The recipient reverses the process: decrypt the session key with their private key (fast — it’s 32 bytes), then use the session key to decrypt the data.

For multiple recipients, GPG encrypts the same session key separately with each recipient’s public key — one tag-1 packet per recipient. The bulk data is encrypted only once.

Here is how these packets nest inside an encrypted file:

Key anatomy

An OpenPGP key is not a single key — it is a key bundle containing a primary key and zero or more subkeys.

Primary key vs subkeys

The primary key is the root of identity. Its fingerprint is what people refer to as “your GPG key.” Subkeys are subordinate keys bound to the primary key by a signature. Each key (primary or sub) has one or more capability flags:

FlagMeaningTypical assignment
C (Certify)Can sign other keys and UIDsPrimary key only
S (Sign)Can sign data and messagesSubkey
E (Encrypt)Can encrypt dataSubkey
A (Authenticate)Can authenticate (SSH, etc.)Optional subkey

A typical key layout:

pub   ed25519 2024-01-15 [C]              ← primary key: certify only
      A1B2C3D4E5F6A1B2C3D4E5F6A1B2C3D4E5F6A1B2   ← fingerprint
uid           [ultimate] Alice <alice@example.com>  ← user ID
sub   ed25519 2024-01-15 [S] [expires: 2026-01-15] ← signing subkey
sub   cv25519 2024-01-15 [E] [expires: 2026-01-15] ← encryption subkey

Why subkeys? The primary key is the one thing that cannot be replaced. It is the root of your identity: other people’s trust signatures point to its fingerprint, and every subkey’s validity derives from its certification by the primary key. If the primary key is compromised, everything must be rebuilt from scratch — new key, new fingerprint, re-establish trust with everyone.

Subkeys exist to keep the primary key out of harm’s way. You generate subkeys for daily operations (signing, encrypting, authenticating) and lock the primary key somewhere safe. The primary key only needs to come out for rare administrative tasks: creating a new subkey, adding a UID, or signing someone else’s key.

What happens when a subkey is compromised

Say your laptop is stolen and the attacker extracts your [S] signing subkey. The damage is limited:

  1. Revoke the compromised subkey. You need the primary key for this — it is the only key with the [C] (Certify) capability, which means it is the only key that can issue revocation signatures for subkeys. Run gpg --edit-key → select the subkey → revkey. This produces a revocation signature — a special signature packet (tag 2, reason code 0x20) that is appended to the key. Once appended, any tool that processes the key will see the subkey is revoked.
  2. Generate a replacement subkey. Again using the primary key: gpg --edit-keyaddkey. The new subkey gets a fresh fingerprint but is certified by the same primary key.
  3. Publish the updated key. Upload to a keyserver or distribute to contacts directly.

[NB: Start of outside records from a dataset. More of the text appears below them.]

-- ==== Sys2Proof/Machine/SceneOps.lean ====
section
/-!
DEFINITION. What the scene instructions share: F32 operations in the order written (R361, R364, R372, R376), paged reads of the scene
engine (R357, R198), parking with captured operands, and the accesses of units that act for a context (R370, R385).
-/
namespace Sys2Proof.Machine

-- ## F32 on codes

def fadd (m : RM) (a b : Nat) : Nat := encode f32 (.det m) (Val.add (isRdn m) (f32.decode a) (f32.decode b))
def fsub (m : RM) (a b : Nat) : Nat := encode f32 (.det m) (Val.add (isRdn m) (f32.decode a) (f32.decode b).neg)
def fmul (m : RM) (a b : Nat) : Nat := encode f32 (.det m) (Val.mul (f32.decode a) (f32.decode b))
def fdiv (m : RM) (a b : Nat) : Nat := encode f32 (.det m) (Val.div (f32.decode a) (f32.decode b))
/-- fma(a, b, c) = a × b + c, rounded once. -/
def ffma (m : RM) (a b c : Nat) : Nat :=
  encode f32 (.det m) (Val.add (isRdn m) (Val.mul (f32.decode a) (f32.decode b)) (f32.decode c))
def fneg (a : Nat) : Nat := if a < 2 ^ 31 then a + 2 ^ 31 else a - 2 ^ 31
def fabs (a : Nat) : Nat := a % 2 ^ 31
def fisNan (a : Nat) : Bool := f32.decode a == .nan
/-- a < b and a ≤ b as numbers; false on a NaN. -/
def flt (a b : Nat) : Bool := Val.lt false (f32.decode a) (f32.decode b)
def fle (a b : Nat) : Bool := !fisNan a && !fisNan b && !flt b a
def feq (a b : Nat) : Bool := fle a b && fle b a
def fmax2 (a b : Nat) : Nat := Val.maxCode f32 a b
/-- An integer as F32 (RNE). -/
def fint (x : Int) : Nat := encode f32 (.det .rne) (ofInt x)
/-- An F32 rounded to an integer; an infinity gives an integer above every use here, a NaN 0 (R80). -/
def fround (m : RM) (a : Nat) : Int :=
  match f32.decode a with
  | .nan => 0
  | .inf neg => if neg then -(2 ^ 200) else 2 ^ 200
  | .fin neg x e => let n : Int := (roundAt (.det m) neg x e 0 : Nat); if neg then -n else n
/-- √ of a code. -/
def sqrtVal : Val → Val
  | .nan => .nan
  | .inf true => .nan
  | .inf false => .inf false
  | .fin neg m e =>
    if m = 0 then .fin neg 0 e
    else if neg then .nan
    else
      let odd := e % 2 ≠ 0
      let m' := if odd then 2 * m else m
      let e' := if odd then e - 1 else e
      let x := m' * 2 ^ 128
      let r := isqrt x
      .fin false (2 * r + bit (r * r != x)) (e' / 2 - 64 - 1)
def fsqrt (m : RM) (a : Nat) : Nat := encode f32 (.det m) (sqrtVal (f32.decode a))
def fone : Nat := 0x3F800000
def fhalf : Nat := 0x3F000000
def finf : Nat := 0x7F800000

/-- What a read of the scene engine gives (R357): a trap, the pages it waits for with the state that records it, or bytes. -/
inductive SRead
  | trap (t : Trap)
  | park (s : State) (why : List (Nat × ParkWhy))
  | bytes (s : State) (b : List Byte)

/-- What an access of a unit for a context meets (R385): the walk fails or permission lacks, it waits, or a physical address. -/
inductive UnitRes
  | bad (cls : TrapClass) (sub level reason : Nat)
  | wait (s : State)
  | ok (s : State) (pa : Nat)

/-- A run cut at 64-byte lines. -/
def lineCuts (va n : Nat) : List (Nat × Nat) :=
  (State.linesOf va n).map fun l => (max va l, min (va + n) (l + 64) - max va l)

namespace State

-- ## Reads of the issuing split

/-- The accesses of reads of runs (address, bytes) for a lane. -/
def readAccs (lane : Nat) (h : Hint) (l : List (Nat × Nat)) : List Access :=
  l.map fun x => { lane := lane, va := x.1, op := .load x.2 h .none }

/-- Reads, all or none; `lane` is the lowest lane concerned. A poisoned byte that the engine consumes is a MACHINE_CHECK (R25). -/
def sceneRead (s : State) (lane : Nat) (h : Hint) (l : List (Nat × Nat)) : SRead :=
  let accs := readAccs lane h l
  match s.firstTrap accs with
  | some t => .trap t
  | none =>
    let p := s.shadePass accs
    if p.rest != [] then .park p.s (p.rest.map (·.2))
    else if p.got.any fun g => g.2.2 != [] then .trap (mkTrap .machineCheck 0 lane (l.headD (0, 0)).1)
    else .bytes p.s (p.got.flatMap fun g => g.2.1)

/-- The trap of a scene instruction of the bundle at `pc`. -/
def sceneTrap (s : State) (pc : Nat) (t : Trap) : State :=
  State.takeTrap { s.modSplit (fun x => { x with pc := pc }) with cur := { s.cur with slot := 6 } } t

/-- The split parks with the captured operands of the lanes that are not finished, each with what it waits for; `prev` are the waits of
the pass before. -/
def sceneWait (s : State) (pc : Nat) (i : Instr) (caps : List (Access × Nat × ParkWhy)) (prev : List (Nat × ParkWhy)) (since : Nat) : State :=
  let s := s.unwait 6
  if caps = [] then s
  else
    let why := caps.map (·.2)
    let r : Replay :=
      { pc := pc, slot := 6, todo := caps.map (·.1), tile := none, rows := [], why := why, since := since, instr := some i, woken := false }
    why.foldl (fun s w => s.parkEffect (prev.elem w) w.1 w.2) (s.modSplit fun x => { x with waits := x.waits ++ [.mem r] })

/-- A lane's captured operands: words, and the address operand kB. -/
def capture (lane base : Nat) (ws : List Nat) : Access :=
  { lane := lane, va := base, op := .store (ws.flatMap (leBytes 4)) false false none }
def capWords (a : Access) : List Nat :=
  match a.op with
  | .store d _ _ _ => (List.range (d.length / 4)).map fun i => recField d (4 * i) 4
  | _ => []

/-- A word for one lane of a v register. -/
def laneWord (d lane x : Nat) : LoadDst × List Byte × List Nat := (.lane d lane false false, leBytes 4 x, [])

/-- The lowest active lane, for a descriptor that every lane shares. -/
def firstLane (l : List Access) : Nat := match l with | a :: _ => a.lane | [] => 0

-- ## Accesses of units

/-- What a wait on a page does for a unit: a SERVICE record once while the page is absent, a copy, or a fill (R261, R263, R264). -/
def unitPark (s : State) (q : Req) (src page : Nat) (why : ParkWhy) : State :=
  match why with
  | .notResident => s.noteService q src page
  | .cow =>
    let c := s.ctx q.ctx
    let quiet := c.serviced.elem page
    let s := s.startCow q src page quiet
    if quiet || s.moving q.ctx page then s else s.setCtx q.ctx { c with serviced := page :: c.serviced }
  | .block r b => s.startFill r b (q.depth + 1)
  | .migrating | .staging => s

/-- One access of a unit in the paged regime of a context. -/
def unitReach (s : State) (q : Req) (src va : Nat) (need : Need) : UnitRes :=
  let s := match s.xlate q va need with
    | .start page at_ e big => (s.startMigration q src page at_ e big).1
    | _ => s
  match s.xlate q va need with
  | .trap cls sub level reason => .bad cls sub level reason
  | .park page why => .wait (s.unitPark q src page why)
  | .ok pa _ blk =>
    let s := s.noteAccess (quadrantOf q.die) pa
    .ok (match blk with | some (r, b) => s.useBlock r b (need != .r && need != .x) | none => s) pa
  | .start _ _ e big => .ok s (leafPa e va big)

/-- A saturating addition of 1 to a word that a unit reaches for a context (R154, R370, R385). -/
def unitIncrement (s : State) (ctx src va pa : Nat) : State :=
  let x := s.atomicAt src pa 4 fun o => some (min (o + 1) 0xFFFFFFFF)
  if x.2 = 0xFFFFFFFF then x.1.semSat ctx src va 0 else x.1

/-- One DONECNT or CREDIT increment (R370, R385): it waits behind earlier increments of the word, waits for its page, is skipped with a
record, or is made. -/
def tryIncrement (s : State) (idx : Nat) (credit : Bool) : State :=
  match nth? s.incs idx with
  | none => s
  | some x =>
    if x.credit != credit || (s.incs.take idx).any (fun y => y.ctx == x.ctx && y.va == x.va) then s
    else
      let q : Req := { ctx := x.ctx, die := dieOf x.src, gang := none, depth := 0 }
      match s.unitReach q x.src x.va .rw with
      | .wait s => s
      | .bad cls sub level reason =>
        { s.logErr { errBase (some x.ctx) x.src cls.code with sub := sub, vaddr := x.va, synd := level + 16 * reason } with
            incs := dropNth s.incs idx }
      | .ok s pa => { s.unitIncrement x.ctx x.src x.va pa with incs := dropNth s.incs idx }

end State
end Sys2Proof.Machine
end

Your fingerprint, your UIDs, and everyone’s trust signatures are untouched. Nobody needs to re-verify your identity.

How revocation propagates (and why it’s weak)

In a PKI (Public Key Infrastructure) system like TLS/HTTPS, revocation is centralized: a Certificate Authority (CA) publishes a CRL (Certificate Revocation List) or runs an OCSP (Online Certificate Status Protocol) responder. Browsers and clients check these in real time before trusting a certificate.

OpenPGP has no central authority. Revocation propagation is best-effort and recipient-initiated:

  1. Keyservers are append-only. When you upload your updated key (now containing the revocation signature), the keyserver merges the new packets into the existing key. It never deletes — it only appends. The revocation signature becomes part of the key’s public record.
  2. Recipients must actively refresh. A recipient who already has your public key will not learn about the revocation unless they run gpg --refresh-keys (which contacts keyservers and downloads any new packets for keys in the local keyring). GPG does not do this automatically. If a recipient never refreshes, they will continue trusting the revoked subkey indefinitely.
  3. No real-time checking. There is no equivalent of OCSP. When a recipient verifies a signature or encrypts a file to your key, GPG checks the local copy of your key — whatever was last imported or refreshed. There is no network call to check “is this subkey still valid right now?”
  4. Direct distribution is faster but doesn’t scale. You can email your updated key to contacts, post it on your website, or push it to a Git repository. This reaches people immediately but only works for a known, small recipient set.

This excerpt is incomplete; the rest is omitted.